The line containing "PCIe gives. -/" marks the end: quote every line from the start of the records below through it, word for word.

[Stored items]
»»
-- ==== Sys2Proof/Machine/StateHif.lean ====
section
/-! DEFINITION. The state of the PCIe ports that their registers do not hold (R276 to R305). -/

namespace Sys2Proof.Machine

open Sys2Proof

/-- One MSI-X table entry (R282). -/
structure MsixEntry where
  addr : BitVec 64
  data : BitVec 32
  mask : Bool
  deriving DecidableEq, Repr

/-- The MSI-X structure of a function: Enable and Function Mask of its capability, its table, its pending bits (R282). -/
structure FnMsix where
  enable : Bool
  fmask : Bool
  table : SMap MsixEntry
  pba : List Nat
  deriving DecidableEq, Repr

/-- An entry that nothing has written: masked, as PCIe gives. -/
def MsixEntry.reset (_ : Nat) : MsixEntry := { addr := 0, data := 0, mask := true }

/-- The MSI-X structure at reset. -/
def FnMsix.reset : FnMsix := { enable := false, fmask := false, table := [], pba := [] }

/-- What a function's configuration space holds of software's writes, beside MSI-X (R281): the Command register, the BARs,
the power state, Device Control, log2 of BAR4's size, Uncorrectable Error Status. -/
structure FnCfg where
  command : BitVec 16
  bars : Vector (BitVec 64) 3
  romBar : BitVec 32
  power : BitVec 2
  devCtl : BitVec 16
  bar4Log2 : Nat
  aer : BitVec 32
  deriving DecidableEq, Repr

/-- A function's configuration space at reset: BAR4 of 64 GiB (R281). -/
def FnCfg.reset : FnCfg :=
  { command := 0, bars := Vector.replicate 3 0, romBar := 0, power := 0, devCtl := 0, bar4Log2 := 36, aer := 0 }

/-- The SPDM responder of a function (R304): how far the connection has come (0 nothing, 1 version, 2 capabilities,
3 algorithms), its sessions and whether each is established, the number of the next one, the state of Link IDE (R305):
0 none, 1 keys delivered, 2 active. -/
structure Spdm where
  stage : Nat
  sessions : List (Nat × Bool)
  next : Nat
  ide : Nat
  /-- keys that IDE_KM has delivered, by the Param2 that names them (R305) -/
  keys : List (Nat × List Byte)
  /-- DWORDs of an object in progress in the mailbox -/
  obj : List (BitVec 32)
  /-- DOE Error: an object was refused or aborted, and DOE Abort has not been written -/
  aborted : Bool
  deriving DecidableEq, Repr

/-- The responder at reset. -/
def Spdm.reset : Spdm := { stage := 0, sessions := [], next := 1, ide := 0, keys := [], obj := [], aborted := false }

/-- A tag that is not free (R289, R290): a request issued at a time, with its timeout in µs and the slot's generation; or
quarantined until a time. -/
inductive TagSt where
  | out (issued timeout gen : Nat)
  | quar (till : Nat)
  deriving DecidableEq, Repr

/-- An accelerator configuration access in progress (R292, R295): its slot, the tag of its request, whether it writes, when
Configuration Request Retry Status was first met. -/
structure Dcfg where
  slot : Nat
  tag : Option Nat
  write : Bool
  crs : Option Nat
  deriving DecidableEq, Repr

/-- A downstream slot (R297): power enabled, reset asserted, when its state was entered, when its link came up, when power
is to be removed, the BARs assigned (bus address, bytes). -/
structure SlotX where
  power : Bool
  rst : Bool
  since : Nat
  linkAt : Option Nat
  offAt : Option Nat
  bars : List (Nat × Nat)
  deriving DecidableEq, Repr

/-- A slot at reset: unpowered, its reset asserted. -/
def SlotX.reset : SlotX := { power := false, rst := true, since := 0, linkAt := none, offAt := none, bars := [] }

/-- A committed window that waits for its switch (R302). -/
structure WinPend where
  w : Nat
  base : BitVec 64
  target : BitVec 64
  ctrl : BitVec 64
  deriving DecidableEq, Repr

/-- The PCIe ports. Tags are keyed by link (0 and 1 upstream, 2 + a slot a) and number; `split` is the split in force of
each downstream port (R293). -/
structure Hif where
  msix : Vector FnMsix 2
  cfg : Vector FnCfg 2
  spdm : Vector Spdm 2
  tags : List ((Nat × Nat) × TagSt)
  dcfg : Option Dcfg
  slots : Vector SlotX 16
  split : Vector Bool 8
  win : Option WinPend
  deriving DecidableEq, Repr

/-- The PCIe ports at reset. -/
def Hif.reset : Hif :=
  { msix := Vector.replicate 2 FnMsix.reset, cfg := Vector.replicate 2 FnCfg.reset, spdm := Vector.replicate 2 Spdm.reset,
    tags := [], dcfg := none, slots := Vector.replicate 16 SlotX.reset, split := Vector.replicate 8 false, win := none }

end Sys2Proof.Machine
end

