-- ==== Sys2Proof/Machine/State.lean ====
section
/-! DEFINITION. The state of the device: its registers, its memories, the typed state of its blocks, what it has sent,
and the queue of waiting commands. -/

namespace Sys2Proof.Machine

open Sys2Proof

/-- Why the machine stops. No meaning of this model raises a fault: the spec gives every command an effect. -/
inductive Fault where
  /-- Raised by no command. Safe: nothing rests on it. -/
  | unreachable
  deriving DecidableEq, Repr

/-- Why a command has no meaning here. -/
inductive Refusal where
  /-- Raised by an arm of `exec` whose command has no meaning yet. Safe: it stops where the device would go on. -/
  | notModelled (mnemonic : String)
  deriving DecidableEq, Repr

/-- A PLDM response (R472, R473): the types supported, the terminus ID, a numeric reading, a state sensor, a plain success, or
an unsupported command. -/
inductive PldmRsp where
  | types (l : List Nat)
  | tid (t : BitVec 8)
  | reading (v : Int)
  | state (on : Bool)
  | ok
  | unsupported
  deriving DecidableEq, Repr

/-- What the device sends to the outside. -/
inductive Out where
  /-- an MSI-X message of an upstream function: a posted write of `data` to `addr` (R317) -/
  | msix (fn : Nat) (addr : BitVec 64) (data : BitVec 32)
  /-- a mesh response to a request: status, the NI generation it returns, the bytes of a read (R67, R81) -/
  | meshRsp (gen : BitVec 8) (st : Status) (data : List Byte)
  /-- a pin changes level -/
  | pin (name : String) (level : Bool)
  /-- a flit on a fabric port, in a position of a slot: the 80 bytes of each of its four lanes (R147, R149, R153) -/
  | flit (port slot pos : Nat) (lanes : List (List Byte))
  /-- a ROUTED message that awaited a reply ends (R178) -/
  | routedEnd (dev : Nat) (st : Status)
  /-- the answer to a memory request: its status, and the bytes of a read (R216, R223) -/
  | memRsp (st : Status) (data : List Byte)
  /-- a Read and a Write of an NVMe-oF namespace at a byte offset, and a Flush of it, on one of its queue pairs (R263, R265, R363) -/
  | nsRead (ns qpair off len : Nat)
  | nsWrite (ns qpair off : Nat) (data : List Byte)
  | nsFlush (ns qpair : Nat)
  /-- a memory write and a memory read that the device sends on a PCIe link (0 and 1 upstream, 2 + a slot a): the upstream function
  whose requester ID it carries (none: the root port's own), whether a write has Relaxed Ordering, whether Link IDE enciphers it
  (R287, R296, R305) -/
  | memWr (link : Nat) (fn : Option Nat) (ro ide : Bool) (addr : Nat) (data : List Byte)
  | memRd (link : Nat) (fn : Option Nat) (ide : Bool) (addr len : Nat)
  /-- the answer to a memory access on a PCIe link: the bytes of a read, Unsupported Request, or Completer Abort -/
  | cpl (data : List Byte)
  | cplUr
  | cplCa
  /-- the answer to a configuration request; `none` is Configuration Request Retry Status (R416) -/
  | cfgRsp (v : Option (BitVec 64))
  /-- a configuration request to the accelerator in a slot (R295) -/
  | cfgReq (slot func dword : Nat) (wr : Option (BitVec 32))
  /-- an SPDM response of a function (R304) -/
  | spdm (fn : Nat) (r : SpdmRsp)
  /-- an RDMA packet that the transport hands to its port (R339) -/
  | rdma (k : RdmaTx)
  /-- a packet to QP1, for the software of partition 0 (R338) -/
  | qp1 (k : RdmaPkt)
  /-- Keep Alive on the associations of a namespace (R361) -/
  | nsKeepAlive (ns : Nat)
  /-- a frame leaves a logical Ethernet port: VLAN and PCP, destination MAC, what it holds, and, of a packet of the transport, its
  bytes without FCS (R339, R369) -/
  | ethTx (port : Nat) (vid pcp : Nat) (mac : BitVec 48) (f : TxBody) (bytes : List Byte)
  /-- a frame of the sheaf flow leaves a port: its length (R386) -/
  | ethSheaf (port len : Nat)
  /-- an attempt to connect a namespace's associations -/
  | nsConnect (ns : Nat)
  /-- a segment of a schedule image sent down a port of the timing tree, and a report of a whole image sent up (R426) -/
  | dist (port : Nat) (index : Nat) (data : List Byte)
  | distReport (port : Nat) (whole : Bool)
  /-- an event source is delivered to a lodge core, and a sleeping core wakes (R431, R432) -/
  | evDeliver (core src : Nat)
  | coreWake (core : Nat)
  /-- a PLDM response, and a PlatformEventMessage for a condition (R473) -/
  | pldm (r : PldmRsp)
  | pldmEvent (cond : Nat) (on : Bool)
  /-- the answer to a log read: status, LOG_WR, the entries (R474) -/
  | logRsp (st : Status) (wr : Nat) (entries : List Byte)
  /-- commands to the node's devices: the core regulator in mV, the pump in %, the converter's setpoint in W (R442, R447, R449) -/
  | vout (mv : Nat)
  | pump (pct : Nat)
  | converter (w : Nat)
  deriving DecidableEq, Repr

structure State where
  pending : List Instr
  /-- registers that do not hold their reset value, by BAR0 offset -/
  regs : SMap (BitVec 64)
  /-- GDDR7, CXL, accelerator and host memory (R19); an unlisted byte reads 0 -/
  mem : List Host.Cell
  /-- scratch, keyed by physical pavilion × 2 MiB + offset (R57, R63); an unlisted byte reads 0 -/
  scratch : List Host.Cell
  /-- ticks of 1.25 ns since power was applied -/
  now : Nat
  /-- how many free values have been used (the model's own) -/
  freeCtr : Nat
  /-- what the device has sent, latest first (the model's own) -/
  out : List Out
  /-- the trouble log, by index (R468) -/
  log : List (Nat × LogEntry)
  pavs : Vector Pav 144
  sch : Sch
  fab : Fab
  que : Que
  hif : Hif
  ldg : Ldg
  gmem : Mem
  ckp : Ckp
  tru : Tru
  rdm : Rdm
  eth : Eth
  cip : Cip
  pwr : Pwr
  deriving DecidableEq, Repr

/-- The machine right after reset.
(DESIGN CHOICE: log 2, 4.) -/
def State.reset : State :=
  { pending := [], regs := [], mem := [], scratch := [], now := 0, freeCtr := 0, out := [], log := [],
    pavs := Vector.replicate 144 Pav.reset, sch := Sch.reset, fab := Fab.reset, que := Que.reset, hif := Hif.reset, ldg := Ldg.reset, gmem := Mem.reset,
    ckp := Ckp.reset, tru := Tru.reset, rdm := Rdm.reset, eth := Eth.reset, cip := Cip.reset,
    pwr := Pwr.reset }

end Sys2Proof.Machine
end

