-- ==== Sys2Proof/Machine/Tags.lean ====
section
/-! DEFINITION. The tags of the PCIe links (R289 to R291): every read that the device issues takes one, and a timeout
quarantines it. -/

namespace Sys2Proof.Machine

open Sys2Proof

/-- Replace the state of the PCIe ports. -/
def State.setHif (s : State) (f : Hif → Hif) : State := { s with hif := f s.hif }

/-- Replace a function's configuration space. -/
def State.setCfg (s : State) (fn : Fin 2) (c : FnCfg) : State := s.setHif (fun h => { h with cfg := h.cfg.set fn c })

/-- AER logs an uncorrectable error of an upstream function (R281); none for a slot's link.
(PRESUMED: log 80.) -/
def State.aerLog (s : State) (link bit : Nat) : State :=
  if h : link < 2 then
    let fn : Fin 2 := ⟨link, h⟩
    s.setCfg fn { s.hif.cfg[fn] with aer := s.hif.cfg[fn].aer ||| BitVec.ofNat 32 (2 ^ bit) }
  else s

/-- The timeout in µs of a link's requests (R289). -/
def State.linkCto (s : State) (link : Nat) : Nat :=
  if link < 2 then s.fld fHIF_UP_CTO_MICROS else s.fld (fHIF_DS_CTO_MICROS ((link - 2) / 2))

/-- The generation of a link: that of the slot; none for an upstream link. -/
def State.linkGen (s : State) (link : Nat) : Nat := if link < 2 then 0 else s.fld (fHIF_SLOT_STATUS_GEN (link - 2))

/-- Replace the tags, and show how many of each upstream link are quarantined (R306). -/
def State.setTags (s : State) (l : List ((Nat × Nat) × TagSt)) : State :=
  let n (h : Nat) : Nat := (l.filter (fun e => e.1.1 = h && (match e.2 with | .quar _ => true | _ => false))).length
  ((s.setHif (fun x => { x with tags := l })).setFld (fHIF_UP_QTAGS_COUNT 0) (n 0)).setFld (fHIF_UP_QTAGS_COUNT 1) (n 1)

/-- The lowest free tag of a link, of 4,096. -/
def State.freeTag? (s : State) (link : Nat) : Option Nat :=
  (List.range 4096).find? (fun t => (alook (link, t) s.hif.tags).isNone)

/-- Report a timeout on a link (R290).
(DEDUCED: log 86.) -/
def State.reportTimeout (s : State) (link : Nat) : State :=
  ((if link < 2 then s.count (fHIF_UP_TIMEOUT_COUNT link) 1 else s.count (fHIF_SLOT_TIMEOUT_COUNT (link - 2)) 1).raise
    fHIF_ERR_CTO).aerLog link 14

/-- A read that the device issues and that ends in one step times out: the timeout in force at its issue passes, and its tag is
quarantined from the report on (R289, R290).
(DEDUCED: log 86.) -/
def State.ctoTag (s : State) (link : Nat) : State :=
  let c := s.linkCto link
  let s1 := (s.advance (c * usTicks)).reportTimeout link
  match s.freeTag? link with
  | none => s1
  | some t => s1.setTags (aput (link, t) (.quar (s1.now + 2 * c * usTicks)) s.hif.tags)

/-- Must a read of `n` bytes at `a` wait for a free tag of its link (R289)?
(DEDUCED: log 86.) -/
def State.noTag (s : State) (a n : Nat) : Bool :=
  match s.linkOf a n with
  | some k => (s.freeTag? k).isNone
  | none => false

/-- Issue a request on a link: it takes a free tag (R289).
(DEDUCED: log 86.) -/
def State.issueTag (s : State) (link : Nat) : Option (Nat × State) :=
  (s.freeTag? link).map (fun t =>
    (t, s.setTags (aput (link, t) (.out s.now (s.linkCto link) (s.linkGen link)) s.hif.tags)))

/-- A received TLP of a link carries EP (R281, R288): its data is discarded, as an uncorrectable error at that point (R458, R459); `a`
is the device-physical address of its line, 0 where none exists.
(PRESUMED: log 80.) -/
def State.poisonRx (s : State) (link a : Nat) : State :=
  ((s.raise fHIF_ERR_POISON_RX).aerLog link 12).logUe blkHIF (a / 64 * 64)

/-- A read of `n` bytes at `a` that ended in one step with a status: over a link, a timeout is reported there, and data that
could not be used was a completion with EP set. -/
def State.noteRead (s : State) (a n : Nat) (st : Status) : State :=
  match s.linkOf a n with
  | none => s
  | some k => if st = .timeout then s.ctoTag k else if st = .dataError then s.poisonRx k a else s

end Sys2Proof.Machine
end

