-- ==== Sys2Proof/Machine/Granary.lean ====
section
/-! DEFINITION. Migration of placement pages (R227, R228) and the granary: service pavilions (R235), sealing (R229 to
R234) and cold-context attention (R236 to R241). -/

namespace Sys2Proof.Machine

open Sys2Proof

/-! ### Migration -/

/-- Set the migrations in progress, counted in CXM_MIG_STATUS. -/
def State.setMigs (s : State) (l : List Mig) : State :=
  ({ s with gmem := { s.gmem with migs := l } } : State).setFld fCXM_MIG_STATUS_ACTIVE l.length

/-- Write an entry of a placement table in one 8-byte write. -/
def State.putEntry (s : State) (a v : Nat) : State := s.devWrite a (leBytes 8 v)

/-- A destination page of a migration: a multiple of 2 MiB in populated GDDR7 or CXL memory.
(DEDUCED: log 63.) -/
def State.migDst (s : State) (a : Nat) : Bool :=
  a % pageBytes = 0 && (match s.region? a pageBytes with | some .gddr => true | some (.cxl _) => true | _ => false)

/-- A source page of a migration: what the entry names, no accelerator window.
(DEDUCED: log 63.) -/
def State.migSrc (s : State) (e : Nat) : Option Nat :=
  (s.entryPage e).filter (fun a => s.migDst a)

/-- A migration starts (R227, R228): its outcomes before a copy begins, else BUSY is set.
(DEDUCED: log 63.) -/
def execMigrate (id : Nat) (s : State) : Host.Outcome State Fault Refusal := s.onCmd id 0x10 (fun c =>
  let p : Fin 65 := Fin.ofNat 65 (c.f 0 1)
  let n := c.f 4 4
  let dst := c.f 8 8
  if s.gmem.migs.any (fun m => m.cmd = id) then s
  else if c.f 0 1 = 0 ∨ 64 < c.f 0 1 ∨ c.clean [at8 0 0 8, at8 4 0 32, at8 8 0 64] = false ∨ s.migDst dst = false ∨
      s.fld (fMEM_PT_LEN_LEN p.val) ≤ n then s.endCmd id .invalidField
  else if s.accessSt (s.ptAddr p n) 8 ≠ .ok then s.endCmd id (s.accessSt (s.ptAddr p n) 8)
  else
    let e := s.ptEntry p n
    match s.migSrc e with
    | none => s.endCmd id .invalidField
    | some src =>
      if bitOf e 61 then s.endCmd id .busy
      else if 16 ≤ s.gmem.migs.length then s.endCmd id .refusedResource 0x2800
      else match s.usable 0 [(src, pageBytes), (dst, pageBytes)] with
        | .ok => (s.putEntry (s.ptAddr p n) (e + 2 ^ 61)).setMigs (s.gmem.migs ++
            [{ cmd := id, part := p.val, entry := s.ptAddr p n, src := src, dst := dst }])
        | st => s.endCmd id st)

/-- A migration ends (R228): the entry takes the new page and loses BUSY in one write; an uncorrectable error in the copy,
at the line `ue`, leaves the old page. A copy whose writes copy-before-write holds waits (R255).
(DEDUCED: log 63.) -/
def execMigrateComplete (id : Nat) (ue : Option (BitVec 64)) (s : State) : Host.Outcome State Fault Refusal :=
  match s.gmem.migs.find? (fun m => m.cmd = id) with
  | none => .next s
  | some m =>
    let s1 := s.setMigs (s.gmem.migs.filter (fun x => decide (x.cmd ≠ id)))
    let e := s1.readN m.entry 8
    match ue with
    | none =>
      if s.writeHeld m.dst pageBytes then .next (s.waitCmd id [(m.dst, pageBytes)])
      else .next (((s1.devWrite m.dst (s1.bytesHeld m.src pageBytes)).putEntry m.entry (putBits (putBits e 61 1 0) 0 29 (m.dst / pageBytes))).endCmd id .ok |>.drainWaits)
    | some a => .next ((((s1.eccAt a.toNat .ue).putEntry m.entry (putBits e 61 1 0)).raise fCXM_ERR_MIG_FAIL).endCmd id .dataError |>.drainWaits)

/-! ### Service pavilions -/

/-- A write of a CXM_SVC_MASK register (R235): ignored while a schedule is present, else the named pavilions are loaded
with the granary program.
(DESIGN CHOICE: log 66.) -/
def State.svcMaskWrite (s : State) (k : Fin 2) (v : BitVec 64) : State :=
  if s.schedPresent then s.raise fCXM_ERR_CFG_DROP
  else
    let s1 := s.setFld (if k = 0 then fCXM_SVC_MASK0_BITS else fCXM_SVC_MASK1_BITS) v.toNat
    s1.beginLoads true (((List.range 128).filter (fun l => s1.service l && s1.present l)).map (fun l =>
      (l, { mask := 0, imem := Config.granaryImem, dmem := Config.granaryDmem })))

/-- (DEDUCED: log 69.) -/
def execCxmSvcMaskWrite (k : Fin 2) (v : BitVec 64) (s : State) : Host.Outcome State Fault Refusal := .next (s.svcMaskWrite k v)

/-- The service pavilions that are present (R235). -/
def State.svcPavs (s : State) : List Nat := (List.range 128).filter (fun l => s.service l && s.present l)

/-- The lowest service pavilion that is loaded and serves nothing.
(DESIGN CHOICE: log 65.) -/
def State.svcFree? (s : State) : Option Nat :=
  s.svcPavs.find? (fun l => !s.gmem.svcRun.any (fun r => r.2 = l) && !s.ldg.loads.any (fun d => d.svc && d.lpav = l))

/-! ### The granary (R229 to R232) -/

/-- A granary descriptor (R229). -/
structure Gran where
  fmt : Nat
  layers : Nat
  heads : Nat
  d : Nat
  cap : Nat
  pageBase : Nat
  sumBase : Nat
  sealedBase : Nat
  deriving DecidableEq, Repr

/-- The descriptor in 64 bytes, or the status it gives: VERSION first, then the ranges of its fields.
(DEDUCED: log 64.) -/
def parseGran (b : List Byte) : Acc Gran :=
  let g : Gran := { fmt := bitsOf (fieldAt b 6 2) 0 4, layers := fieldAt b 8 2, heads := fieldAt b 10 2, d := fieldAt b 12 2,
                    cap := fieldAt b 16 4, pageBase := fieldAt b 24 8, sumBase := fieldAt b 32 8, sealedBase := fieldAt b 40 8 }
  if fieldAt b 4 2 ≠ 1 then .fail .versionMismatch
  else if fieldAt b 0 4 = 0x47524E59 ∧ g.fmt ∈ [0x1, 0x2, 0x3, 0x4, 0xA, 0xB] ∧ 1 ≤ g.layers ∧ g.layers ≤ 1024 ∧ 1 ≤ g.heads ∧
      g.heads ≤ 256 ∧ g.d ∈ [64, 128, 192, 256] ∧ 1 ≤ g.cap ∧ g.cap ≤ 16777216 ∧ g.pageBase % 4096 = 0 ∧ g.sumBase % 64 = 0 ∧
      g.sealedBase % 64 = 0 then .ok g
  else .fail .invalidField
««
Solution to the problem:
-- ==== Sys2Proof/Machine/StateHif.lean ====
section
/-! DEFINITION. The state of the PCIe ports that their registers do not hold (R276 to R305). -/

namespace Sys2Proof.Machine

open Sys2Proof

/-- One MSI-X table entry (R282). -/
structure MsixEntry where
  addr : BitVec 64
  data : BitVec 32
  mask : Bool
  deriving DecidableEq, Repr

/-- The MSI-X structure of a function: Enable and Function Mask of its capability, its table, its pending bits (R282). -/
structure FnMsix where
  enable : Bool
  fmask : Bool
  table : SMap MsixEntry
  pba : List Nat
  deriving DecidableEq, Repr

/-- An entry that nothing has written: masked, as PCIe gives. -/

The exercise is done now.